Reproduce the entries shown below only from the line with "some (.refMsbLenlow 0b0100#4" down to the line with "pulls nothing. -/", keeping both end lines and copying each one exactly.

Records for processing
++++++
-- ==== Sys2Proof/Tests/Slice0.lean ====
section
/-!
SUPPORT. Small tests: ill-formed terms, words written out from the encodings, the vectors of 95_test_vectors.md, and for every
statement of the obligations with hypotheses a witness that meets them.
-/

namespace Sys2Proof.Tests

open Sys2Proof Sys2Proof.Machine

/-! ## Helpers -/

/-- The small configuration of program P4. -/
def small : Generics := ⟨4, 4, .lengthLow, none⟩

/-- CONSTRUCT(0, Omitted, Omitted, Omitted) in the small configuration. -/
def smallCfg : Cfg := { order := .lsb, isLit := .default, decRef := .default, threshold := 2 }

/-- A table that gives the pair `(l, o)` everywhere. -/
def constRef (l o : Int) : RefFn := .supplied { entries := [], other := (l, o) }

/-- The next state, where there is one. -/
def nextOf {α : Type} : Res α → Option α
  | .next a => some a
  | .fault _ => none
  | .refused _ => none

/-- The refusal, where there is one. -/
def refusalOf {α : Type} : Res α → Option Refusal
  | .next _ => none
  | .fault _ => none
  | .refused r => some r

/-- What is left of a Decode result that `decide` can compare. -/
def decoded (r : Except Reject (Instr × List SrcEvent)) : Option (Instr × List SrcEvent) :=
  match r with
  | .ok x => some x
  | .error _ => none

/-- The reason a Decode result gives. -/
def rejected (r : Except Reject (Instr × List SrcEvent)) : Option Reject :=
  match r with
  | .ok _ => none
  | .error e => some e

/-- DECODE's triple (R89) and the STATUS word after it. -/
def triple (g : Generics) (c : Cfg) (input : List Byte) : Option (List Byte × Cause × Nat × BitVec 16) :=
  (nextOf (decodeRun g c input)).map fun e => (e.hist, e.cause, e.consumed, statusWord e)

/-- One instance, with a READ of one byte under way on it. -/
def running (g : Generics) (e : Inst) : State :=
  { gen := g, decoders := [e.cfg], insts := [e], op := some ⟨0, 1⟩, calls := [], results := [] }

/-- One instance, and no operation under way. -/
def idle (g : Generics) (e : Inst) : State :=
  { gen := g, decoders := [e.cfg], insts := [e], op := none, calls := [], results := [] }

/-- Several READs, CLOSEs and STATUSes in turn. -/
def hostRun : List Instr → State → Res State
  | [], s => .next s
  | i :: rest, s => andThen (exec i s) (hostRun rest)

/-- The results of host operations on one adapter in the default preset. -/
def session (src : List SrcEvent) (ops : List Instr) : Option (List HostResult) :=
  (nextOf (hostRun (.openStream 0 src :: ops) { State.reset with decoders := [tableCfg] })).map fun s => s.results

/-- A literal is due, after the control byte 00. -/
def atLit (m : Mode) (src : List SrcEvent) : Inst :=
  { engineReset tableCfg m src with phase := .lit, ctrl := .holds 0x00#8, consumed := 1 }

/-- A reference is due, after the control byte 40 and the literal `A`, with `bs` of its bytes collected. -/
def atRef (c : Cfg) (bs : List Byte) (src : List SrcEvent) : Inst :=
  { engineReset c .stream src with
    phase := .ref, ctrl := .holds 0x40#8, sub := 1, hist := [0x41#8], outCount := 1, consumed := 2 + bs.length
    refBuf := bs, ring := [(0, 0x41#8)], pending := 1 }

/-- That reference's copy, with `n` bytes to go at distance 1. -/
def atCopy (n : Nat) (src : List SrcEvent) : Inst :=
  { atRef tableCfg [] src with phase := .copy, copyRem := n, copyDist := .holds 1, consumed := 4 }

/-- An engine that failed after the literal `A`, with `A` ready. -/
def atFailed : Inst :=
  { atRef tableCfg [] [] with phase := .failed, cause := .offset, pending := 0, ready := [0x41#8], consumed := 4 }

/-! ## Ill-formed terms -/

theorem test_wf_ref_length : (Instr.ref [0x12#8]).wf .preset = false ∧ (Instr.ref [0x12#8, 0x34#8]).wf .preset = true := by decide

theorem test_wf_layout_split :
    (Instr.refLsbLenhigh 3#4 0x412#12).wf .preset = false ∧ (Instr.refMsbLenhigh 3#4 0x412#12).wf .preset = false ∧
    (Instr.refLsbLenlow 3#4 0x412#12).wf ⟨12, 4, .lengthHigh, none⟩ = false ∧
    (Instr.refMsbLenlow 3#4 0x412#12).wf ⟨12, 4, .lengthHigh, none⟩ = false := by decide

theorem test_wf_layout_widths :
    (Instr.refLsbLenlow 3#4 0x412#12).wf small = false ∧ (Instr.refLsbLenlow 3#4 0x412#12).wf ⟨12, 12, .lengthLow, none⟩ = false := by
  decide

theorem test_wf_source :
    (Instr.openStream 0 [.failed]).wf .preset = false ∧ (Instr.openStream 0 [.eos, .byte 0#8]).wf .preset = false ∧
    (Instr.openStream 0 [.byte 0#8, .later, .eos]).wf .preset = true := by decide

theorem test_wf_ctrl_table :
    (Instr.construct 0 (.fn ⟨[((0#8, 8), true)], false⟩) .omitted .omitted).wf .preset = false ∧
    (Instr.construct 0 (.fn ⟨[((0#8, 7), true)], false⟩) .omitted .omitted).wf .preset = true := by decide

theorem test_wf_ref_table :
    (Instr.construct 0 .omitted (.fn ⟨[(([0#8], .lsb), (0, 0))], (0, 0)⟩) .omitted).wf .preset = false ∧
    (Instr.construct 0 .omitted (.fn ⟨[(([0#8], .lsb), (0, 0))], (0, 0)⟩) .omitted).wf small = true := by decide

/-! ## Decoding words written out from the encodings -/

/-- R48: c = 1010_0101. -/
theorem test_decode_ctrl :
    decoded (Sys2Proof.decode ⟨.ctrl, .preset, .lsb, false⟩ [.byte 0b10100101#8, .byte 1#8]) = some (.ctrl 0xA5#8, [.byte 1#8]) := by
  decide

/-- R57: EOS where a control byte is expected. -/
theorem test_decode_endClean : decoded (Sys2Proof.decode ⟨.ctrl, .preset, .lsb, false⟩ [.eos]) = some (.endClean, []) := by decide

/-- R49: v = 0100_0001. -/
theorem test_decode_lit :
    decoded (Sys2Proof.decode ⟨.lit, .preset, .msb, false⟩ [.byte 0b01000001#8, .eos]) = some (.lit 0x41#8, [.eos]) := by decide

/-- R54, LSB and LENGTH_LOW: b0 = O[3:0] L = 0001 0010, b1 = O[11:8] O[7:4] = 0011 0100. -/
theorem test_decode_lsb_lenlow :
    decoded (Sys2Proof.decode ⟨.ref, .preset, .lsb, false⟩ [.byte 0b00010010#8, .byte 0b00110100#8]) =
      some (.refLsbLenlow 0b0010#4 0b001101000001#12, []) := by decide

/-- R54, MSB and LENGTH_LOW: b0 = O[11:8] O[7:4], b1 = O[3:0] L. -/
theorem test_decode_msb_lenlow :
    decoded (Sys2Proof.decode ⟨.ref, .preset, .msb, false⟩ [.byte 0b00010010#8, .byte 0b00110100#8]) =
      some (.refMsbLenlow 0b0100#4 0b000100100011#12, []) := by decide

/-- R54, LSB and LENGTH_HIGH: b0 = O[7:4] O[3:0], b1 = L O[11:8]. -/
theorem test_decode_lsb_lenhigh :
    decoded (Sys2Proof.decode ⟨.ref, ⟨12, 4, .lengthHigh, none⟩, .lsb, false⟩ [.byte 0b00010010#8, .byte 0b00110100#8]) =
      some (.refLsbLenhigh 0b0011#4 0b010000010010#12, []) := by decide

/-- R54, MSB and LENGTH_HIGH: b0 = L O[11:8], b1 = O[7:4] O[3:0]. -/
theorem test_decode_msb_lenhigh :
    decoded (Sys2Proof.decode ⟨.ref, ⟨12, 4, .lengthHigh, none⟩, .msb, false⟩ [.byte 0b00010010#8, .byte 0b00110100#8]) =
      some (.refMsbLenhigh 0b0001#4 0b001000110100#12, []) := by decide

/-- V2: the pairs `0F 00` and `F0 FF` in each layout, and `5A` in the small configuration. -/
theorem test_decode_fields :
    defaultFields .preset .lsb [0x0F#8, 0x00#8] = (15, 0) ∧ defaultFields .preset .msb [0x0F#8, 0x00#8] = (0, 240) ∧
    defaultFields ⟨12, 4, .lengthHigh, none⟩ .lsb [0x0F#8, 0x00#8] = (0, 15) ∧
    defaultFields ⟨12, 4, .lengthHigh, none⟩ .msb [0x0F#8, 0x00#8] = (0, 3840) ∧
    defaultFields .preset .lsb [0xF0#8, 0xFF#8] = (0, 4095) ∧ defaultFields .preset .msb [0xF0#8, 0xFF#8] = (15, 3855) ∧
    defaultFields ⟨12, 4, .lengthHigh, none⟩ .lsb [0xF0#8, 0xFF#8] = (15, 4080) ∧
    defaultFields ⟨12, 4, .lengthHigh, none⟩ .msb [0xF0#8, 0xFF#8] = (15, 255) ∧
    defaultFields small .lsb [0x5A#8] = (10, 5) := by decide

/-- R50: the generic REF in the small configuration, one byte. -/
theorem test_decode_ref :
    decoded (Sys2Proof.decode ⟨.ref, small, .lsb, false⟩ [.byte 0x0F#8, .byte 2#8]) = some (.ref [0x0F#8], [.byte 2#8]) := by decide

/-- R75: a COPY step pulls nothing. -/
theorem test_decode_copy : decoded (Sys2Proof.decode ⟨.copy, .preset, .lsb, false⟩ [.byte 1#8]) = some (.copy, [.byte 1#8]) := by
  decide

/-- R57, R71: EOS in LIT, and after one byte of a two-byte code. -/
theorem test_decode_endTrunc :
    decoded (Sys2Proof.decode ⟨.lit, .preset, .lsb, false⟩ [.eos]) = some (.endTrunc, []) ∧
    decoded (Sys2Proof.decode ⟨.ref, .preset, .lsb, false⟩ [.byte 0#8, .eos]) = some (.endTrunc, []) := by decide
++++++
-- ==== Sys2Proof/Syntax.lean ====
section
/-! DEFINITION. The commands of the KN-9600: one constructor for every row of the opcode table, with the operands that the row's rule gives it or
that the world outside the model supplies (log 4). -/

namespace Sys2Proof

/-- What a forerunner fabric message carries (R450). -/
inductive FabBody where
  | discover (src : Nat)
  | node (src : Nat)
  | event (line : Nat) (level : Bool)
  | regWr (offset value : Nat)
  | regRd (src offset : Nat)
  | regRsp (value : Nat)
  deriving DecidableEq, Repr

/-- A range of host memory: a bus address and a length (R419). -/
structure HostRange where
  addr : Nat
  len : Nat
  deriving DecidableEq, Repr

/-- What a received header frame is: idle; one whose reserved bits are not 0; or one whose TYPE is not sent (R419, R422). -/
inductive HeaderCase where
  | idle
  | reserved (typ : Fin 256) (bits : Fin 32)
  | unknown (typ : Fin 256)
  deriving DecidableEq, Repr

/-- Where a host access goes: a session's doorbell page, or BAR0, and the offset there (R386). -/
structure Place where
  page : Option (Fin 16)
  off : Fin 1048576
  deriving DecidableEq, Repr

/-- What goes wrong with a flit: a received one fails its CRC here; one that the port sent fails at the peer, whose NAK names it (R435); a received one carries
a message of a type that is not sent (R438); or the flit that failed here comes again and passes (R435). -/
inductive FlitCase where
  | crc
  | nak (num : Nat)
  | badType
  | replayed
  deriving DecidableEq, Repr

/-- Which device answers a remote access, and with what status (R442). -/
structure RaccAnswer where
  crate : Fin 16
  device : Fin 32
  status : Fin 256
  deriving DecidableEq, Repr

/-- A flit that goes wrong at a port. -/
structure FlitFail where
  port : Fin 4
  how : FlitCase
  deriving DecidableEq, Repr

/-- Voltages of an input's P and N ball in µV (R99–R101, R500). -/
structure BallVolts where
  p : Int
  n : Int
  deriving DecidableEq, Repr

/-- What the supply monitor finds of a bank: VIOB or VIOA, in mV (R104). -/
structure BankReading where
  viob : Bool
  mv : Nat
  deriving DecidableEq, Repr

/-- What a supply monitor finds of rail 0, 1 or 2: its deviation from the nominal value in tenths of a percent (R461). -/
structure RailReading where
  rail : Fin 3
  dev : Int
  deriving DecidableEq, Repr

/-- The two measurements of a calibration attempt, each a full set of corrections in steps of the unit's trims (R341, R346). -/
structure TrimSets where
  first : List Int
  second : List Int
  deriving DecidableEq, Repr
++++++
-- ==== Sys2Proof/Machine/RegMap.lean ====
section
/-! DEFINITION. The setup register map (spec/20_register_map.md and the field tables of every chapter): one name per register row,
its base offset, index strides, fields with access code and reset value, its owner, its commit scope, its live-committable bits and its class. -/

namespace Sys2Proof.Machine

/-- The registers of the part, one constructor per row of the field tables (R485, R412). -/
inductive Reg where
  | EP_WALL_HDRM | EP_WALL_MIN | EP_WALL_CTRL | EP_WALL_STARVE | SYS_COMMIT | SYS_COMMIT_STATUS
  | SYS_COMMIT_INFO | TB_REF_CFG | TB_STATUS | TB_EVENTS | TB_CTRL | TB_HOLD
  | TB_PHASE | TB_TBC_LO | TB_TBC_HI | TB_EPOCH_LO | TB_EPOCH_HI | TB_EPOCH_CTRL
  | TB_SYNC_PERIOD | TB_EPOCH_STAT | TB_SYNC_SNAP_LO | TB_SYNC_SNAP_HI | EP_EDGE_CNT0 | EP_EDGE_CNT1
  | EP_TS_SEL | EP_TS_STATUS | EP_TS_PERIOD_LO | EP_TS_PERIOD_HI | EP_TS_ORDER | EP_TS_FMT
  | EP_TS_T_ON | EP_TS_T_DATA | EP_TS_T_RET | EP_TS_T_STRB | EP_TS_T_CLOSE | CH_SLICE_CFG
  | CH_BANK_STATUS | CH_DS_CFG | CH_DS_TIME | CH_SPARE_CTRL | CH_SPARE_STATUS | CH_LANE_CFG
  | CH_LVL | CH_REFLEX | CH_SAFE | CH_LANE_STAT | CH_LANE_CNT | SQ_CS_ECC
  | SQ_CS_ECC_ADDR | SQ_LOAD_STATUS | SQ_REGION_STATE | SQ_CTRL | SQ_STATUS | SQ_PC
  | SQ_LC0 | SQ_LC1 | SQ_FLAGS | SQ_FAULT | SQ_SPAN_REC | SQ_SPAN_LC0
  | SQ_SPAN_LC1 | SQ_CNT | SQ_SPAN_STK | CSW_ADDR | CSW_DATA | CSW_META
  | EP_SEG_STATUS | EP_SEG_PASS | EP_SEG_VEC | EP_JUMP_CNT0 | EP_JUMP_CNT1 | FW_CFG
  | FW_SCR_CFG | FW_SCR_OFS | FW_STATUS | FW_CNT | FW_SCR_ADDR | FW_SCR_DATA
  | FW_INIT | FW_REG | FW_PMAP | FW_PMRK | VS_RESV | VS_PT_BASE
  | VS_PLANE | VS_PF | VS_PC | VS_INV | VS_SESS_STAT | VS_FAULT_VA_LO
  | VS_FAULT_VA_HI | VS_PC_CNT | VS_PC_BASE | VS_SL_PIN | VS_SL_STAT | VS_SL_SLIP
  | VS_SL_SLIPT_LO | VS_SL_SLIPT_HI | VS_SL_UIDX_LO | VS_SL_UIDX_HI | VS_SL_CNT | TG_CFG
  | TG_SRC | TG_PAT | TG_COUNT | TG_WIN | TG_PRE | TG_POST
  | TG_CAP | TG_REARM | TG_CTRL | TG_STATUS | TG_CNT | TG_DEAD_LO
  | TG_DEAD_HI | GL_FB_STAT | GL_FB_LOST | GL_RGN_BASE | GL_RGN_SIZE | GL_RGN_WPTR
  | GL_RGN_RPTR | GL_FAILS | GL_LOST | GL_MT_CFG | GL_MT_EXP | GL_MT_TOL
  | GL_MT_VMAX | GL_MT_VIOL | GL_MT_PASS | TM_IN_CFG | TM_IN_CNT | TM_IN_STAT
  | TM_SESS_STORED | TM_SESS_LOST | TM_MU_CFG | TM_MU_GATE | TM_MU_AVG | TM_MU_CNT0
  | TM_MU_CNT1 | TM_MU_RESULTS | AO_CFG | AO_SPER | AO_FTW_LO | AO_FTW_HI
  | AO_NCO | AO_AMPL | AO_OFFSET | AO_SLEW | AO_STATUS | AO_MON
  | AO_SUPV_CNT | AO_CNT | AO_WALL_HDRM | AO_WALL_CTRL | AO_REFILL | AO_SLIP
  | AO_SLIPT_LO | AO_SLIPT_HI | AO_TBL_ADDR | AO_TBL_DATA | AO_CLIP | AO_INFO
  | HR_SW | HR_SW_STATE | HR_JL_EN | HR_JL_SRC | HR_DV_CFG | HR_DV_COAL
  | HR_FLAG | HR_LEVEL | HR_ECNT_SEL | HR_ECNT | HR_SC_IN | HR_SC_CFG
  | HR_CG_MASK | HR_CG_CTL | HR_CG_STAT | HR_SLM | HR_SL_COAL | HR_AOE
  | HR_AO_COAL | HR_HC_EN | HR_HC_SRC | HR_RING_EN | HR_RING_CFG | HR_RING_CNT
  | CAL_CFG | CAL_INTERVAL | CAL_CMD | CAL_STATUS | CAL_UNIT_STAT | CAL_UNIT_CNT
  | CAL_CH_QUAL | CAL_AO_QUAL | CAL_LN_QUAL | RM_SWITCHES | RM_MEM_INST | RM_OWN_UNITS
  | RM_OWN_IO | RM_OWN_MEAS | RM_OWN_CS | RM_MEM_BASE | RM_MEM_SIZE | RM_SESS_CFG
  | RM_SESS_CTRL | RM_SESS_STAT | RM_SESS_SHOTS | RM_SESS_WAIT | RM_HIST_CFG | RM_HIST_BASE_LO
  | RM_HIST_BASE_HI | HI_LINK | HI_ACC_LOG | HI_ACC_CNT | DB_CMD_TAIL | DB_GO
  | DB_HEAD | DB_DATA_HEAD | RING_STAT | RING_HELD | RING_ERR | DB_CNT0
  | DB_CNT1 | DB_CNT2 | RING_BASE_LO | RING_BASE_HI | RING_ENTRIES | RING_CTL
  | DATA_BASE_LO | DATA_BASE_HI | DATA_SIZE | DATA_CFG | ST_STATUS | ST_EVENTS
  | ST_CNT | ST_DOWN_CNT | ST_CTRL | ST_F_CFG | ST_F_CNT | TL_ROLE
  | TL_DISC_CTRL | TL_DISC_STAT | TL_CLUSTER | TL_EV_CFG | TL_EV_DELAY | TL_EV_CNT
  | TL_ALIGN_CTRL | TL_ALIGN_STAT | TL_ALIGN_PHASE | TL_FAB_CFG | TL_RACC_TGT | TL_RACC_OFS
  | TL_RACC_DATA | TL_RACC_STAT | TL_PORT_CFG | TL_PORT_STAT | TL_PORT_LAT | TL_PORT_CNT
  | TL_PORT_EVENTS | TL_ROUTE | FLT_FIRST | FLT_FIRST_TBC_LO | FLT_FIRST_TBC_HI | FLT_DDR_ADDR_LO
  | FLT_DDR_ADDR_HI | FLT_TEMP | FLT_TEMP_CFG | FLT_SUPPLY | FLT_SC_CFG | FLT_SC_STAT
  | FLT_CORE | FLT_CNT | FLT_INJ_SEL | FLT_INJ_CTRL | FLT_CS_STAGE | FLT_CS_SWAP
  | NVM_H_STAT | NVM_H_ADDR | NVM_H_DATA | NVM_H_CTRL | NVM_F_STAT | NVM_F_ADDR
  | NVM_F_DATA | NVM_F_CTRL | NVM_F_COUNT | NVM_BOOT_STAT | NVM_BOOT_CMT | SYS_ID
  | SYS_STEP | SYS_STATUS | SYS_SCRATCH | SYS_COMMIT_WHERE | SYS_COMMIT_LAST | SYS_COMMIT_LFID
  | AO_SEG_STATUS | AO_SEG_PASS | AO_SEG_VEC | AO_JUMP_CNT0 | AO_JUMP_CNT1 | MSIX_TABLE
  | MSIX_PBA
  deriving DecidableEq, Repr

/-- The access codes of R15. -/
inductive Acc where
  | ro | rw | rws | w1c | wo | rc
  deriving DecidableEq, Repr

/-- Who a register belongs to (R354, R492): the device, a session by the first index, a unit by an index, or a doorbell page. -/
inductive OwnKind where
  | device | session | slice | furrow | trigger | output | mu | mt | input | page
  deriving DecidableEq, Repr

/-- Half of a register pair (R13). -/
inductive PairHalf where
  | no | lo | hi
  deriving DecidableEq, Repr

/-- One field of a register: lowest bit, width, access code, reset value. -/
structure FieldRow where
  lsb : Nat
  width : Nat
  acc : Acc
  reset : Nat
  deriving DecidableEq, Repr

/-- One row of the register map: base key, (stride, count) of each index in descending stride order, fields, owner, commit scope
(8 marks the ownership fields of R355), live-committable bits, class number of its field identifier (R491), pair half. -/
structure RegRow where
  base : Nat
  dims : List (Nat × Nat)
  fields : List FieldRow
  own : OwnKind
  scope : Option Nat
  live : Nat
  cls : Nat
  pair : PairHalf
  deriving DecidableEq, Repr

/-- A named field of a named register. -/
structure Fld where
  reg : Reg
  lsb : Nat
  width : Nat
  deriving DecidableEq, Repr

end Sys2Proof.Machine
++++++
Reply
      some (.refMsbLenlow 0b0100#4 0b000100100011#12, []) := by decide

/-- R54, LSB and LENGTH_HIGH: b0 = O[7:4] O[3:0], b1 = L O[11:8]. -/
theorem test_decode_lsb_lenhigh :
    decoded (Sys2Proof.decode ⟨.ref, ⟨12, 4, .lengthHigh, none⟩, .lsb, false⟩ [.byte 0b00010010#8, .byte 0b00110100#8]) =
      some (.refLsbLenhigh 0b0011#4 0b010000010010#12, []) := by decide

/-- R54, MSB and LENGTH_HIGH: b0 = L O[11:8], b1 = O[7:4] O[3:0]. -/
theorem test_decode_msb_lenhigh :
    decoded (Sys2Proof.decode ⟨.ref, ⟨12, 4, .lengthHigh, none⟩, .msb, false⟩ [.byte 0b00010010#8, .byte 0b00110100#8]) =
      some (.refMsbLenhigh 0b0001#4 0b001000110100#12, []) := by decide

/-- V2: the pairs `0F 00` and `F0 FF` in each layout, and `5A` in the small configuration. -/
theorem test_decode_fields :
    defaultFields .preset .lsb [0x0F#8, 0x00#8] = (15, 0) ∧ defaultFields .preset .msb [0x0F#8, 0x00#8] = (0, 240) ∧
    defaultFields ⟨12, 4, .lengthHigh, none⟩ .lsb [0x0F#8, 0x00#8] = (0, 15) ∧
    defaultFields ⟨12, 4, .lengthHigh, none⟩ .msb [0x0F#8, 0x00#8] = (0, 3840) ∧
    defaultFields .preset .lsb [0xF0#8, 0xFF#8] = (0, 4095) ∧ defaultFields .preset .msb [0xF0#8, 0xFF#8] = (15, 3855) ∧
    defaultFields ⟨12, 4, .lengthHigh, none⟩ .lsb [0xF0#8, 0xFF#8] = (15, 4080) ∧
    defaultFields ⟨12, 4, .lengthHigh, none⟩ .msb [0xF0#8, 0xFF#8] = (15, 255) ∧
    defaultFields small .lsb [0x5A#8] = (10, 5) := by decide

/-- R50: the generic REF in the small configuration, one byte. -/
theorem test_decode_ref :
    decoded (Sys2Proof.decode ⟨.ref, small, .lsb, false⟩ [.byte 0x0F#8, .byte 2#8]) = some (.ref [0x0F#8], [.byte 2#8]) := by decide

/-- R75: a COPY step pulls nothing. -/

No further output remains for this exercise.